* [GIVEN RECORDS]
-- ==== Sys2Proof/Machine/Ops.lean ====
section
/-! DEFINITION. How an instruction of the issuing context ends: it completes, it waits, or it takes a trap; taking a
trap (R373), a fatal trap (R378) and returning from a trap (R392). -/
namespace Sys2Proof.Machine

/-! ## Ends of an instruction -/

/-- Why a meaning does not complete: `stall` leaves the state as it was, `held` stalls an access behind held bytes or a
protected row, `wait` keeps what it has recorded, `trap` is a fault of the integer pipeline with its code, INFO and
FAULTVA; `walk` asks a walker pool for a translation (R234) and `miss` an L2 slice for a line (R241), both with nothing
else changed. -/
inductive Stop where
  | stall
  | held (feet : List Foot)
  | wait
  | trap (code info : Nat) (va : W64)
  | walk (w : Walk)
  | miss (m : Miss)
  deriving DecidableEq, Repr

/-- The effect of an instruction: it reads and changes the state, or ends early. -/
abbrev Exec := EStateM Stop State

def stall {α : Type} : Exec α := throw .stall
def hold {α : Type} : Exec α := throw .wait
def trap {α : Type} (code : Nat) (info : Nat := 0) (va : W64 := 0) : Exec α := throw (.trap code info va)

/-- A check that must hold or the instruction traps. -/
def check (c : Bool) (code : Nat) (info : Nat := 0) (va : W64 := 0) : Exec Unit :=
  if c then pure () else trap code info va

/-- A condition the instruction waits for (DEDUCED, log 11). -/
def await (c : Bool) : Exec Unit := if c then pure () else stall

/-! ## The program counter (R60) -/

/-- The PC after an instruction that does not transfer control, in a line of `heads` heads (R60). -/
def nextPc (pc : W64) (heads : Nat) : W64 :=
  if field pc 5 0 + 1 < heads then pc + 1 else w64 ((pc.toNat / 64 + 1) * 64)

def Ctx.next (x : Ctx) : W64 := nextPc x.pc x.heads

/-- The context after an instruction that continues at a PC; the watchdog counts from now (R405). -/
def Ctx.goto (x : Ctx) (now : Nat) (pc : W64) : Ctx :=
  { x with pc := pc, num := x.num + 1, stalled := false, wait := .none, watch := now, walkFail := none, touch := [] }

/-- The state after an instruction of the issuing context that continues at a PC. -/
def State.jump (s : State) (pc : W64) : State := s.updMe (·.goto s.cycle pc)

/-- The instruction completes and the context goes on at a PC. -/
def jump (pc : W64) : Exec Unit := modify (·.jump pc)

/-- The instruction completes and the context goes on at the next one. -/
def complete : Exec Unit := modify fun s => s.jump s.me.next

/-! ## The end of a firing (R36) -/

/-- Inbox slots of a mask, 0 first. -/
def maskSlots (m : BitVec 32) : List Nat := (List.range 32).filter fun i => bitOf m i

/-- The slots of a mask become free; a copy report among them retires its copy (R45, R411). -/
def State.freeSlots (s : State) (c : CoreId) : List Nat → State
  | [] => s
  | i :: is =>
    let r := match (s.core c).inbox.find i with
      | some m => m.report
      | none => none
    let t := s.updCore c fun k => { k with inbox := k.inbox.del i }
    let t := match r with
      | some (owner, id) => t.retireCopy owner id
      | none => t
    State.freeSlots t c is

/-- The gang of a core disbands (R54): every member core forgets it. -/
def State.disband (s : State) (c : CoreId) : State :=
  match (s.core c).gang with
  | none => s
  | some g =>
    g.members.foldl (fun t m =>
      t.updCore m.1 fun k => { k.updCtx m.2 (·.setGanged false) with gang := none }) s

/-- The members an entry of the sequencer was forwarded with. -/
def SeqEntry.gangs (e : SeqEntry) : List (CoreId × Nat) := e.v.gang ++ e.body.flatMap (·.gang)

/-- An entry that executes on its member alone. -/
def SeqEntry.alone (e : SeqEntry) : SeqEntry :=
  { e with v := { e.v with gang := [] }, body := e.body.map fun v => { v with gang := [] } }

/-- A trap of a context takes it out of its gang, and of the gang instructions still in its sequencer: those that have
not executed execute on each of their members alone (R54, R377) (DEDUCED, log 33). -/
def State.leaveGangs (s : State) (c : CoreId) (x : Nat) : State :=
  let t := if (s.ctx c x).ganged then s.disband c else s
  ((s.ctx c x).seq.flatMap (·.gangs)).eraseDups.foldl (fun t m =>
    t.updCtx m.1 m.2 fun v => { v with seq := v.seq.map fun e => if e.gangs.contains (c, x) then e.alone else e }) t

/-- The joint row of a core's joined context dissolves (R215): the other members' joined contexts take a
joint-refused trap at their next matrix instruction. -/
def State.dissolve (s : State) (c : CoreId) (x : Nat) : State :=
  match (s.ctx c x).join with
  | .no => s
  | .joining => s
  | _ =>
    let t := s.updCtx c x fun v => { v with join := .no }
    c.siteId.cores.foldl (fun t d =>
      if d = c then t
      else t.updCore d fun k =>
        { k with ctxs := k.ctxs.map fun e =>
            if e.2.join = .joined || e.2.join = .leaving then (e.1, { e.2 with join := .no, refuse := true }) else e })
      t

/-- A firing ends (R36): its slots and its context become free; its queues and registers cease to exist. -/
def State.endFiring (s : State) (c : CoreId) (x : Nat) : State :=
  let slots := (s.ctx c x).slots
  let t := s.freeSlots c (maskSlots slots)
  t.updCore c fun k =>
    { k.setCtx x {} with
      slice := k.slice.filter fun e => e.ctx ≠ x || (e.begun && !e.held && e.instr ≠ .mjoin)
      vplace := k.vplace.filter (·.1 ≠ x)
      portSince := s.cycle }

/-! ## Taking a trap (R373) -/

/-- A context of the core other than x that runs a trap handler. -/
def Core.otherHandler (k : Core) (x : Nat) : Bool := k.ctxs.any fun e => e.1 ≠ x && e.2.running && e.2.th

/-- A trap of the core that waits for its entry. -/
def Core.trapWaits (k : Core) : Bool := k.ctxs.any fun e => e.2.trapPend.isSome

/-- The trap of a context is fatal: TVEC is 0 or the context already runs a handler (R373 step 5). -/
def Core.fatal (k : Core) (x : Nat) : Bool := k.tvec = 0 || (k.ctx x).th

/-- The context as trap entry leaves it (R373 steps 6 and 7, R375, R376): EPC, XPC, CAUSE and FAULTVA written, PSV,
SV and TH set, the PC at TVEC, an unfinished wait held aside. -/
def Ctx.enterTrap (x : Ctx) (t : TrapInfo) (tvec : W64) (now : Nat) : Ctx :=
  { x with status := x.statusInTrap, epc := t.epc, xpc := t.xpc, cause := causeWord t.code t.stream t.info
           faultva := t.va, pc := tvec, heads := 1, trapPend := none, stalled := false
           wait := .none, walkFail := none, seqFail := none, touch := [], num := x.num + 1, watch := now }

/-- The trap reports recorded refusals at a fence, not a refusal of a SEND (R403). -/
def TrapInfo.clearsRefusals (t : TrapInfo) : Bool := t.code = 0x0B && t.info != 5 && t.info != 7

/-- Trap entry of a context: its registers, the trap tile of the core set to +0, a reported record of refusals
cleared. -/
def Core.enterTrap (k : Core) (x : Nat) (t : TrapInfo) (now : Nat) : Core :=
  { k.setCtx x ((k.ctx x).enterTrap t k.tvec now) with
    tiles := k.tiles.put 4 [], bad := k.bad.filter (· ≠ .tile 4), refusals := if t.clearsRefusals then {} else k.refusals }

/-- A fatal trap ends the firing (R378): its uncompleted work is discarded, the firing ends, and the revocation of
the core's banks is pending. -/
def State.fatalEnd (s : State) (c : CoreId) (x : Nat) (cause epc va : W64) : State :=
  let v := s.ctx c x
  let t := s.endFiring c x
  let t := t.updCore c fun k =>
    { k with rev := k.rev ++ [{ cause := cause, epc := epc, va := va, handler := v.handler, version := v.version
                                report := v.handler ≠ 255 }] }
  match t.launchAt c.siteId with
  | some l => t.updLaunch l.id fun l => { l with cause := l.cause.orElse fun _ => some (field cause 7 0) }
  | none => t

/-- Which waits a trap keeps for the return: those whose instruction has already begun (R340, R375). -/
def Wait.kept : Wait → Bool
  | .sbar _ _ | .fabric _ | .host _ | .line _ | .stopping _ | .value _ | .failed .. => true
  | _ => false

/-- A fault of a context (R373): the gang disbands, the joint row dissolves, the slice's instructions of the context
that have not begun are held aside; then the context enters its handler at once, or waits for another handler of
the core or for its fatal end (TRAP_ENTRY). -/
def State.raise (s : State) (c : CoreId) (x : Nat) (t : TrapInfo) : State :=
  let s := (s.leaveGangs c x).dissolve c x
  let s := s.updCore c fun k =>
    { k.updCtx x (fun v =>
        { v with heldWait := if v.wait.kept && (t.stream ≠ 0 || t.code = 0x0E) then v.wait else .none, heldPc := v.pc
                 refuse := v.refuse && !(t.code = 0x0C && t.info = 4) }) with
      slice := k.slice.map fun e => if e.ctx = x && !e.begun then { e with held := true } else e }
  let k := s.core c
  if k.otherHandler x || k.trapWaits || k.fatal x then
    { s.updCtx c x (fun v => { v with trapPend := some { t with order := s.ids }, wait := .trap, stalled := true }) with
      ids := s.ids + 1 }
  else s.setCore c (k.enterTrap x t s.cycle)

/-- A fault of the integer pipeline in the issuing context: EPC and XPC hold its PC (R375). -/
def State.raiseInt (s : State) (code info : Nat) (va : W64) : State :=
  s.raise s.cur s.curCtx
    { code := code, info := info, stream := 0, epc := s.me.pc, xpc := s.me.pc, va := va, order := 0 }

/-- A fault of the sequencer or the matrix slice: XPC is where the integer pipeline stands (R375). -/
def State.raiseStream (s : State) (c : CoreId) (x stream code info : Nat) (pc va : W64) : State :=
  s.raise c x { code := code, info := info, stream := stream, epc := pc, xpc := (s.ctx c x).pc, va := va, order := 0 }

/-! ## Return from a trap (R392) -/

/-- The context as SRET leaves it: the saved level, the PC at XPC, its sequencer free to go on; an instruction that had
begun to wait at trap entry goes on where XPC still names it. -/
def Ctx.leaveTrap (x : Ctx) (now : Nat) : Ctx :=
  { x with status := x.statusAfterTrap, pc := x.xpc, num := x.num + 1, stalled := false, watch := now
           wait := if x.xpc = x.heldPc then x.heldWait else .none, heldWait := .none, touch := [] }

/-- Return from a trap of a context: its matrix instructions held aside rejoin the slice. -/
def Core.leaveTrap (k : Core) (x : Nat) (now : Nat) : Core :=
  { k.setCtx x ((k.ctx x).leaveTrap now) with slice := k.slice.map fun e => if e.ctx = x then { e with held := false } else e }

/-! ## Answers to waits -/

/-- What a context waited for has come: the wait takes its outcome, held aside by a trap or not. -/
def State.settle (s : State) (c : CoreId) (x fid : Nat) (w out : Wait) : State :=
  let v := s.ctx c x
  if v.fid ≠ fid then s
  else if v.wait = w then s.setCtx c x { v with wait := out }
  else if v.heldWait = w then s.setCtx c x { v with heldWait := out }
  else s

/-! ## From an effect to an outcome -/

/-- The issuing context could not issue: it keeps its PC (DEDUCED, log 11). -/
def State.stallMe (s : State) : State := s.updMe fun x => { x with stalled := true, touch := [] }

/-- The issuing context's access has issued and waits behind held bytes or a protected row (R188, R210, R300). -/
def State.holdMe (s : State) (f : List Foot) : State := s.updMe fun x => { x with stalled := true, touch := f, touchAt := if x.touch.isEmpty then s.ids else x.touchAt }

/-- The outcome of an instruction of the issuing context that ended early: `s` is the state before it, `t` what it had come
to. A trap leaves nothing of it (R106) (DEDUCED, log 11). -/
def stopOutcome (s : State) (e : Stop) (t : State) : Host.Outcome State Fault Refusal :=
  match e with
  | .stall => .next s.stallMe
  | .held f => .next (s.holdMe f)
  | .wait => .next t.stallMe
  | .walk w => .next (s.askWalk w).stallMe
  | .miss m => .next (s.askMiss m).stallMe
  | .trap code info va => .next (s.raiseInt code info va)

/-- What an instruction of the issuing context does: its effect, a stall, or the trap it takes (DEDUCED, log 11). -/
def issue (m : Exec Unit) (s : State) : Host.Outcome State Fault Refusal :=
  match m s with
  | .ok _ t => .next t
  | .error e t => stopOutcome s e t

/-- An operation or event: always a next state; one that is not enabled leaves the state alone (DESIGN CHOICE, log 4). -/
def event (c : Bool) (f : State → State) (s : State) : Host.Outcome State Fault Refusal :=
  .next (if c then f s else s)

end Sys2Proof.Machine
end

* [PROBLEM REQUIREMENTS] Up to and including the line with "an instruction -/", print every line of the material above, starting from its first line, exactly.

* [RESULT FOR THIS TASK]
-- ==== Sys2Proof/Machine/Ops.lean ====
section
/-! DEFINITION. How an instruction of the issuing context ends: it completes, it waits, or it takes a trap; taking a
trap (R373), a fatal trap (R378) and returning from a trap (R392). -/
namespace Sys2Proof.Machine

/-! ## Ends of an instruction -/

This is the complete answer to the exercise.